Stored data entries
/-- One element of an arithmetic, logic or VSEL-free operation: patterns of a, b and c, their formats, the target, the
mode, SAT and the random word: the pattern and the flags. -/
def eltArith (op : Nat) (fs fd : Fmt) (isInt : Bool) (rm : RM) (sat : Bool) (r a b c : Nat) (n1 : Bool) : Nat × Nat :=
  if isInt then
    let w := fs.width
    let (a1, fn) := if n1 then reduceInt w sat (-(sgn w a)) else (a, 0)
    let x := sgn w a1
    let y := sgn w b
    let z := sgn fd.width c
    let fin (i : Int) (st : Bool) : Nat × Nat := let (p, fl) := reduceInt fd.width st i; (p, fl ||| fn)
    let sh := b % w
    match op with
    | 0x00 => fin (x + y) sat
    | 0x01 => fin (x - y) sat
    | 0x02 => fin (x * y) sat
    | 0x03 => fin (x * y + z) sat
    | 0x04 => fin (x * y - z) sat
    | 0x05 => fin (z - x * y) sat
    | 0x06 => fin (-(x * y) - z) sat
    | 0x07 => (if y < x then b else a1, fn)
    | 0x08 => (if x < y then b else a1, fn)
    | 0x09 => fin (if x < 0 then -x else x) sat
    | 0x0A => fin (-x) sat
    | 0x10 => (a &&& b, 0)
    | 0x11 => (a ||| b, 0)
    | 0x12 => (a ^^^ b, 0)
    | 0x13 => (a * 2 ^ sh % 2 ^ w, 0)
    | 0x14 => (a / 2 ^ sh, 0)
    | 0x15 => fin (x / 2 ^ sh) false
    | _ => fin (x * y / 2 ^ w) false
  else
    let sgnBit := 2 ^ (fs.width - 1)
    let a1 := if n1 then a ^^^ sgnBit else a
    let x := fs.decode a1
    let y := fs.decode b
    let z := fd.decode c
    let fin (v : Val × Nat) : Nat × Nat := let (p, fl) := fd.convert rm sat r v.1; (p, fl ||| v.2)
    let fma (neg sub : Bool) : Nat × Nat :=
      let (p, f1) := mulVal x y
      let (q, f2) := addVal rm (if neg then p.neg else p) (if sub then z.neg else z)
      fin (q, f1 ||| f2)
    let nan : Nat × Nat := (fs.nanResult.1, 0)
    match op with
    | 0x00 => fin (addVal rm x y)
    | 0x01 => fin (addVal rm x y.neg)
    | 0x02 => fin (mulVal x y)
    | 0x03 => fma false false
    | 0x04 => fma false true
    | 0x05 => fma true false
    | 0x06 => fma true true
    | 0x07 => if x.isNan || y.isNan then nan else (if ltVal y x then b else a1, 0)
    | 0x08 => if x.isNan || y.isNan then nan else (if ltVal x y then b else a1, 0)
    | 0x09 => if x.isNan then nan else (a1 % sgnBit, 0)
    | _ => if x.isNan then nan else (a1 ^^^ sgnBit, 0)

/-- One element of a compare: the bit and the flags (R251, R252). -/
def eltCmp (op : Nat) (fs : Fmt) (isInt : Bool) (a b : Nat) : Bool × Nat :=
  let c : Option Ordering := if isInt then some (compare (sgn fs.width a) (sgn fs.width b)) else cmpVal (fs.decode a) (fs.decode b)
  match op with
  | 0x20 => (c = some .eq, 0)
  | 0x21 => (c ≠ some .eq, 0)
  | 0x22 => (c = some .lt, flagIf c.isNone fNV)
  | 0x23 => (c = some .lt || c = some .eq, flagIf c.isNone fNV)
  | _ => (c.isNone, 0)

/-- One element of a special function, rounded into FD (R258, R259). -/
def eltSpecial (op : Nat) (fs fd : Fmt) (rm : RM) (sat : Bool) (r a b : Nat) (n1 : Bool) : Nat × Nat :=
  let a1 := if n1 then a ^^^ 2 ^ (fs.width - 1) else a
  let x := fs.decode a1
  match op with
  | 0x32 => let (v, f1) := sqrtVal x; let (p, f2) := fd.convert rm sat r v; (p, f1 ||| f2)
  | 0x33 => let (v, f1) := divVal x (fs.decode b); let (p, f2) := fd.convert rm sat r v; (p, f1 ||| f2)
  | _ =>
    let (p, f1) := specialFn op (fp32.convert .rne false 0 x).1 x
    if fd = fp32 then
      -- an overflow follows R184 under SAT
      (if sat && f1 &&& fOF ≠ 0 then (fp32.maxPat (decide (2 ^ 31 ≤ p)), f1 ||| fSAT) else (p, f1))
    else let (q, f2) := fd.convert rm sat r (fp32.decode p); (q, f1 ||| f2)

## EXERCISE
Each line of the data that holds the word "sgnBit" should be copied.

## TASK OUTPUT
    let sgnBit := 2 ^ (fs.width - 1)
    let a1 := if n1 then a ^^^ sgnBit else a
    | 0x09 => if x.isNan then nan else (a1 % sgnBit, 0)
    | _ => if x.isNan then nan else (a1 ^^^ sgnBit, 0)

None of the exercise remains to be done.